Standalone#

The standalone mode is the most barebone way of deploying Flink. This page shows you how to set up Python environment and execute PyFlink jobs in a standalone Flink cluster.

Set up Python environment#

It requires Python 3.6 or above with PyFlink pre-installed to be available on the nodes of the standalone cluster. It’s suggested to use Python virtual environments to set up the Python environment. See Create a Python virtual environment for more details on how to prepare Python virtual environments with PyFlink installed.

Once the Python virtual environment is available, it needs to be deployed on the cluster. There are the following options to deploy it:

  • Install Python virtual environments on all the cluster nodes in advance

You could install Python virtual environments on all the cluster nodes with PyFlink pre-installed before submitting PyFlink jobs. Note that if you have a lot of jobs which use different Python versions and Flink versions, you could create multiple Python virtual environments to isolate them. For each PyFlink job, it could choose one of these Python virtual environments to use.

./bin/flink run \
      --jobmanager <jobmanagerHost>:8081 \
      -pyclientexec /path/to/venv/bin/python3 \
      -pyexec /path/to/venv/bin/python3 \
      -py word_count.py

In the above example, it assumes that there is already a Python virtual environment available at /path/to/venv on all the cluster nodes of the standaone cluster. It should be noted that options -pyclientexec and -pyexec are also required to specify to use the given Python virtual environment at client side (for job compiling) and server side (for Python UDF execution) separately.
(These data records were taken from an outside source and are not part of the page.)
/-- Every line of a cluster's L2 and write-back buffer written back and dropped (R359, R438). -/
def State.flushL2 (s : State) (q : Nat) : State :=
  let x := s.cluster q
  let s := (x.wb.map (fun l => l.a)).foldl (fun s a => s.takePut q a) s
  let s := x.l2.foldl (fun s l =>
    let n := s.homeSlice (128 * l.a)
    match s.dirEntry n l.a with
    | some e =>
      if e.st ≠ DirState.S && e.owner = q then
        let s := s.recall n l.a q
        if e.st = DirState.O && e.sharers ≠ 0 then s.dirPut n { e with st := .S, owner := 0 } else s.dirDel n l.a
      else s.l2Drop q l.a
    | none => s.l2Drop q l.a) s
  s.updCluster q (fun y => { y with l2 := [], wb := [] })

/-- Every L2 copy of a line written back and every cached copy of it dropped, its dirty data in HBM. -/
def State.flushLine (s : State) (a : Nat) : State :=
  let s := (List.range 128).foldl (fun s q => s.takePut q a) s
  let s := (s.homeClean a).2
  let n := s.homeSlice (128 * a)
  match (s.slice n).line a with
  | some l => s.llcEvict n l
  | none => s

/-- The line addresses cached anywhere in an address range [lo, hi). -/
def State.cachedLines (s : State) (lo hi : Nat) : List Nat :=
  let pick := fun (l : List Nat) => l.filter (fun a => lo ≤ 128 * a && 128 * a < hi)
  (pick (s.clusters.flatMap (fun e => e.2.l2.map (fun l => l.a) ++ e.2.wb.map (fun l => l.a)))
    ++ pick (s.slices.flatMap (fun e => e.2.lines.map (fun l => l.a)))).eraseDups

/-- Every copy of every line of a range written back and dropped. -/
def State.flushRange (s : State) (lo hi : Nat) : State := (s.cachedLines lo hi).foldl (fun s a => s.flushLine a) s

/-- The line that a request command names. -/
def reqLine (c : Instr) : Nat :=
  match c with
  | .gets _ pa _ _ => lineOf pa.toNat
  | .getm _ pa _ _ => lineOf pa.toNat
  | .upg _ pa _ => lineOf pa.toNat
  | .getsec _ pa _ _ => lineOf pa.toNat
  | .putLine _ pa => lineOf pa.toNat
  | .dead _ pa => lineOf pa.toNat
  | .rdna _ pa _ _ _ => lineOf pa.toNat
  | .wrna _ pa _ _ _ => lineOf pa.toNat
  | .atomf _ pa _ _ _ _ _ => lineOf pa.toNat
  | _ => 0

/-- Every byte of HBM in a range zero and without poison. -/
def Mem.zero (m : Mem) (lo hi : Nat) : Mem :=
  { m with
    hbm := m.hbm.filter (fun c => !(lo ≤ c.1 && c.1 < hi))
    hbmPoison := m.hbmPoison.filter (fun g => !(lo ≤ 16 * g && 16 * g < hi))
    lost := m.lost.filter (fun e => !(lo ≤ e.1 / 8 * 2 ^ 21 && e.1 / 8 * 2 ^ 21 < hi)) }

/-- Every copy of every line of a range of pages dropped unwritten, with its pins, and every byte of it zero (R252, R359). -/
def State.scrub (s : State) (lo hi : Nat) : State :=
  let inR := fun (a : Nat) => decide (lo ≤ 128 * a ∧ 128 * a < hi)
  { s with
    clusters := s.clusters.map (fun e => (e.1, { e.2 with
      l2 := e.2.l2.filter (fun l => !inR l.a), wb := e.2.wb.filter (fun l => !inR l.a)
      misses := e.2.misses.filter (fun c => !inR (reqLine c)), missWait := e.2.missWait.filter (fun c => !inR (reqLine c)) }))
    slices := s.slices.map (fun e => (e.1, { e.2 with
      lines := e.2.lines.filter (fun l => !inR l.a), dir := e.2.dir.filter (fun d => !inR d.a),
      miss := e.2.miss.filter (fun m => !inR m.a), refused := e.2.refused.filter (fun r => !inR (reqLine r.request)) }))
    mem := s.mem.zero lo hi }

/-- Every byte of a range of pages zero as well, and no copy of it with data in any cache; its pins and the transactions of its lines stay
(R252). -/
def State.overwrite (s : State) (lo hi : Nat) : State :=
  let inR := fun (a : Nat) => decide (lo ≤ 128 * a ∧ 128 * a < hi)
  let busy := fun (x : Slice) (a : Nat) => x.miss.any (fun m => m.a = a)
  { s with
    clusters := s.clusters.map (fun e => (e.1, { e.2 with l2 := e.2.l2.filter (fun l => !inR l.a), wb := e.2.wb.filter (fun l => !inR l.a) }))
    slices := s.slices.map (fun e => (e.1, { e.2 with
      lines := (e.2.lines.filter (fun l => !inR l.a || l.pinned)).map (fun l =>
        if inR l.a then { l with valid := 0, dirty := 0, dead := 0, d := {} } else l)
      dir := e.2.dir.filter (fun d => !inR d.a || busy e.2 d.a) }))
    mem := s.mem.zero lo hi }

/-! ## Far and near atomics' lines, pins, dead lines -/

/-- The index of a cluster's placement predictor (R249). -/
def predIndex (pa : Nat) : Nat :=
  let a := pa / 128
  (a ^^^ (a >>> 10) ^^^ (a >>> 20) ^^^ (a >>> 30) ^^^ (a >>> 40)) % 1024

/-- place_far of R249. -/
def State.placeFar (s : State) (q pa : Nat) : Bool :=
  match s.l2line q (lineOf pa) with
  | some l => l.st ≠ .M && NMap.at (s.cluster q).pred (predIndex pa) 1 ≥ 2
  | none => NMap.at (s.cluster q).pred (predIndex pa) 1 ≥ 2

/-- pred_update of R249. -/
def State.predUpdate (s : State) (q pa : Nat) (contended : Bool) : State :=
  s.updCluster q (fun x => { x with pred := NMap.upd 1 x.pred (predIndex pa) (fun c =>
    if contended then (if c < 3 then c + 1 else c) else c - 1) })

/-- The far-atomic history of a slice: whether the line's last far atomic came from another cluster, and the line put
in front (R232, R248). -/
def State.farHistory (s : State) (n a q : Nat) : Bool × State :=
  let h := (s.slice n).hist
  let other := match h.find? (fun e => e.1 = a) with
    | some e => e.2 ≠ q
    | none => false
  (other, s.updSlice n (fun x => { x with hist := ((a, q) :: x.hist.filter (fun e => e.1 ≠ a)).take 64 }))

/-- `pin` at the home: its status (R89, R250, R251). -/
def State.pinLine (s : State) (c : Acc) (pa : Nat) : Nat × State :=
  if !inHbm pa then (2, s)
  else
    let a := lineOf pa
    let n := s.homeSlice pa
    match (s.slice n).line a with
    | some l =>
      let by_ := l.pinBy ++ c.inst.toList.filter (fun i => !l.pinBy.contains i)
      if l.pinned then (0, s.updSlice n (fun x => x.setLine { l with pinBy := by_ }))
      else if s.pinOk n a l.way c.ways then (0, s.updSlice n (fun x => x.setLine { l with pinned := true, pinBy := c.inst.toList }))
      else (1, s.count n c.cls 3 1)
    | none =>
      match s.llcWay n a c.ways with
      | none => (1, s.count n c.cls 3 1)
      | some (w, _) =>
        if s.pinOk n a w c.ways then
          match s.llcAlloc { c with pinPage := false } n a with
          | (some l, s) => (0, s.updSlice n (fun x => x.setLine { l with pinned := true, pinBy := c.inst.toList }))
          | (none, s) => (1, s)
        else (1, s.count n c.cls 3 1)

/-- `unpin` at the home: its status, 3 where the line was not pinned, which a line outside HBM never is (R89, R252). -/
def State.unpinLine (s : State) (pa : Nat) : Nat × State :=
  if !inHbm pa then (3, s)
  else
    let n := s.homeSlice pa
    match (s.slice n).line (lineOf pa) with
    | some l => if l.pinned then (0, s.updSlice n (fun x => x.setLine { l with pinned := false, pinBy := [] })) else (3, s)
    | none => (3, s)

/-- Whether a page lies in the hot-set region (R292). -/
def State.inHotSet (s : State) (page : Nat) : Bool :=
  s.seq.hsbase.toNat ≤ page && page < s.seq.hsbase.toNat + s.seq.hspages.toNat

/-- The owning group's L2 line of a line, where its directory state gives it one. -/
def State.deadOwner (s : State) (n a : Nat) : Option L2Line :=
  match s.dirEntry n a with
  | some e => if e.st = DirState.S then none else s.ownerLine e.owner a
  | none => none

/-- The L2 copies of a dead line gone, with its directory entry. -/
def State.dropCopies (s : State) (n a : Nat) : State :=
  match s.dirEntry n a with
  | some e =>
    let s := s.invalidate a e.sharers none
    let s := s.updCluster e.owner (fun x => if e.st = DirState.S then x else
      { x with l2 := x.l2.filter (fun l => l.a ≠ a), wb := x.wb.filter (fun l => l.a ≠ a) })
    s.dirDel n a
  | none => s

/-- The owner's dirty sectors that carry poison kept at the home. -/
def State.keepPoisoned (s : State) (c : Acc) (n a : Nat) (owner : Option L2Line) (odirty : BitVec 4) : State :=
  (List.range 4).foldl (fun s j =>
    let src : Sector := match owner with
      | some l => l.d.get j
      | none => {}
    if odirty.getLsbD j && src.poison ≠ 0 then s.llcPut c n a j src else s) s

/-- The home's line of a dead line: its kept sectors, its dead ones, or none; where it has no line and none can be
allocated, the dead sectors go to HBM, where the kept ones are. -/
def State.markDead (s : State) (c : Acc) (n a : Nat) (dead kept : BitVec 4) : State :=
  match (s.slice n).line a with
  | some l =>
    if dead = 0 && kept = 0 then s.updSlice n (fun x => x.dropLine a)
    else s.updSlice n (fun x => x.setLine { l with valid := kept, dirty := kept, dead := dead })
  | none =>
    if dead = 0 then s
    else match s.llcAlloc { c with pinPage := false } n a with
      | (some l, s) => s.updSlice n (fun x => x.setLine { l with dead := dead })
      | (none, s) => (List.range 4).foldl (fun s j => if dead.getLsbD j then s.hbmStore n (128 * a + 32 * j) {} false else s) s

/-- A Dead request at the home (R226, R227, R247): ignored on a pinned line or in the hot-set region. A poisoned dirty
sector keeps its data and its poison. -/
def State.deadLine (s : State) (c : Acc) (pa : Nat) : State :=
  let a := lineOf pa
  let n := s.homeSlice pa
  let pinned := match (s.slice n).line a with
    | some l => l.pinned
    | none => false
  if !inHbm pa || pinned || s.inHotSet (pa / 2 ^ 21) then s
  else
    let owner := s.deadOwner n a
    let odirty : BitVec 4 := match owner with
      | some l => l.dirty
      | none => 0
    let s := s.dropCopies n a
    let ldirty : BitVec 4 := match (s.slice n).line a with
      | some l => l.dirty ||| l.dead
      | none => 0
    let s := s.keepPoisoned c n a owner odirty
    let keep := fun (j : Nat) => match (s.slice n).line a with
      | some l => l.dirty.getLsbD j && (l.d.get j).poison ≠ 0 && (!odirty.getLsbD j || match owner with
          | some o => (o.d.get j).poison ≠ 0
          | none => false)
      | none => odirty.getLsbD j && owner.any (fun o => (o.d.get j).poison ≠ 0)
    let dead := (odirty ||| ldirty) &&& BitVec.ofNat 4 (maskOf ((List.range 4).filter (fun j => !keep j)))
    let kept := BitVec.ofNat 4 (maskOf ((List.range 4).filter keep))
    s.markDead c n a dead kept

end Sys2Proof.Machine
end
  • Specify the Python virtual environments during submitting PyFlink jobs

It also supports to distribute the Python virtual environment during submitting PyFlink jobs. In this way, the Python virtual environment will be distributed to the cluster nodes where PyFlink jobs are running on during job starting up. This is more flexible and useful when it’s not possible to set up the Python environments in advance on the cluster nodes or when there are some special requirements where the pre-installed Python environments could not meet.

./bin/flink run \
      --jobmanager <jobmanagerHost>:8081 \
      -pyarch /path/to/venv.zip \
      -pyclientexec /path/to/venv/bin/python3 \
      -pyexec venv.zip/venv/bin/python3 \
      -py word_count.py

In the above example, the Python virtual environment is specified via option -pyarch. It will be distributed to the cluster nodes during job execution. It should be noted that option -pyexec is also required to specify the Python virtual environment to use at server side (for Python UDF execution).

For the Python virtual environment at client side (for job compiling), option -pyclientexec could be used. If it’s not specified, it will use the Python environment of the current shell.

  • Mix use of the above options

You could also mix use of the above options, that is, pre-install a few commonly used Python virtual environments on the cluster nodes of the standalone cluster and use custom Python virtual environment when there are some special requirements.